In this paper, we studied different strategies to select disease-associated SNP markers when multiple markers are tested. Various test statistics can be utilized to measure the degree of individual association, and using these statistics, the univariate approach combined with an appropriate correction for multiple testing can identify significant markers. However, if several markers are acting together to contribute to the susceptibility of the disease, the set association approach may be useful. In the application to the COGA data, we observed different results using the univariate and set association approaches, that is, a SNP marker with a rather negligible effect using the univariate approach is picked up by the set association approach. An added advantage of the set association methods is their ability to detect interacting loci, though we do not investigate that property here. For a rigorous comparison of the performances between different approaches, further investigation with simulated data would be necessary.

We used only four SNPs in our analysis. In principal, these procedures can also be applied to testing thousand of SNPs as in a genome-wide association study. However, for testing a very large number of SNPs, these procedures can be extremely conservative and computationally intense. As we include more SNPs in the analysis, the methods tend to become very conservative and fail to find any significance. Reducing the number of tests by restricting areas of investigation is one common approach to address the multiple testing problems in genome-wide association studies and the methods described here may be optimal with the reduced data. To take full advantage of the abundant information from a genome-wide SNP map, alternative approaches such as a method for controlling FDR and a sequential type analysis [13] are possible.

The choice of test statistics has a great impact on the testing results. The CA trend test is usually preferable to the χ2 test [14, 15] and two robust tests, MERT and MAX, provide protection against model misspecification [7, 8]. AA × HWD [6] showed quite consistent result using different numbers of SNPs in the analysis. However, its performance was unstable in the permutation procedure. The properties of these test statistics under a variety of genetic models may need further investigation.
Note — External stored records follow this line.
-- ==== Sys2Proof/Machine/Tables.lean ====
section
/-!
DEFINITION. What the supervisor writes besides the gangs' own registers: the table port (14 R303 to R309, R315, R321, R329), the counter map and the
version windows (15 R333, R344), near memory and the arena (08 R179 to R181), launch queues (12 R250), error counters (15 R346).
-/

namespace Sys2Proof.Machine

/-! ### Items of contexts, VALID or not (16 R370) -/

def State.ctxAny (s : State) (n : Nat) : Context := ((s.ctx? n).orElse fun _ => sfind s.tables.idle n).getD { num := n }
def State.setCtxAny (s : State) (c : Context) : State :=
  if (s.ctx? c.num).isSome then s.setCtx c else s.onTables fun t => { t with idle := sput t.idle c.num c }
def State.allCtxs (s : State) : List Context := (s.tables.contexts ++ s.tables.idle).map (·.2)

/-- Bits [hi:lo] of a 64-bit word are zero. -/
def zeroes (x : DWord) (hi lo : Nat) : Bool := decide (fld x hi lo = 0)
def put (v lo : Nat) : Nat := v * 2 ^ lo

/-! ### Entries that are not VALID or PRESENT (14 R305) -/

/-- The key of an entry by its table, its context and its index. -/
def rawKey (table ctx i : Nat) : Nat := (table * 64 + ctx) * 4096 + i
/-- The entries of a context's region attribute file and its context entry. -/
def rawOfContext (ctx key : Nat) : Bool := key / 4096 == ctx || key / 4096 == 2 * 64 + ctx
/-- What an absent entry reads as. -/
def State.rawWords (s : State) (key : Nat) : List DWord := (sfind s.tables.raw key).getD []
/-- The words of an entry: of one that is VALID or PRESENT from its fields, else as they were written. -/
def State.entryOr (s : State) (key : Nat) (here : Bool) (ws : List DWord) : List DWord := if here then ws else s.rawWords key
/-- An entry has taken words: kept as they are where they do not make it VALID or PRESENT. -/
def State.keepRaw (s : State) (key : Nat) (ws : List DWord) : State :=
  let zero := ws.all (· == 0)
  s.onTables fun t => { t with raw := if (ws.headD 0).getLsbD 63 || zero then sdel t.raw key else sput t.raw key ws }

/-! ### Region attributes (14 R309) -/

/-- The two words of a PRESENT entry. -/
def regionWords : Option Region → List DWord
  | none => []
  | some r => [w64 (put 1 63 + put (b2n r.r) 62 + put (b2n r.w) 61 + put (b2n r.x) 60 + put (b2n r.inb) 59 + put r.psize 57 + put (r.levels - 1) 55 +
      put r.mthr 51 + r.root), w64 r.limit]

/-- The entry that two words give: none refuses the write, whether PRESENT or not (14 R309). -/
def regionOf (w0 w1 : DWord) : Option (Option Region) :=
  if !(zeroes w0 50 39 && zeroes w0 11 0 && zeroes w1 63 41) then none
  else
    let r : Region := { r := w0.getLsbD 62, w := w0.getLsbD 61, x := w0.getLsbD 60, inb := w0.getLsbD 59, psize := fld w0 58 57
                        levels := fld w0 56 55 + 1, mthr := fld w0 54 51, root := fld w0 38 12 * 4096, limit := fld w1 40 0 }
    let p := r.pageBits + 9 * (r.levels - 1)
    if r.psize = 3 ∨ 40 ≤ p ∨ 15 < 40 - p ∨ 2 ^ 40 < r.limit ∨ r.root % max 4096 (8 * 2 ^ (40 - p)) ≠ 0 then none
    else some (if w0.getLsbD 63 then some r else none)

/-- Walks of a range of a region see page-table writes made so far (14 R309, R312). -/
def State.cutWalks (s : State) (ctx region lo hi : Nat) : State :=
  s.onTables fun t => { t with walkCut := (ctx, region, lo, hi, s.stamp) :: t.walkCut
                               mapped := t.mapped.filter fun m => !(m.ctx == ctx && m.region == region && decide (lo ≤ m.page * 65536 + 65535 ∧ m.page * 65536 < hi)) }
The case-control dataset used in this study is a family dataset in which cases and controls could be biologically correlated. The effect of correlated structures between family members in statistical testing leads to an inflated variance due to the positive correlation. Therefore, without considering this factor, inflation in type I error rates may result. In one of our studies using the same dataset [16], we applied the method of Slager and Schaid [17] with modification, in which the correlations of related individuals are incorporated into the CA trend test. While adjusting for the correlations is desirable, we found that the variance inflation is rather minor, and thus in this study, we ignored family structure. The test statistics which incorporate the correlations between family members can also be utilized in the univariate and set association approaches described in this study.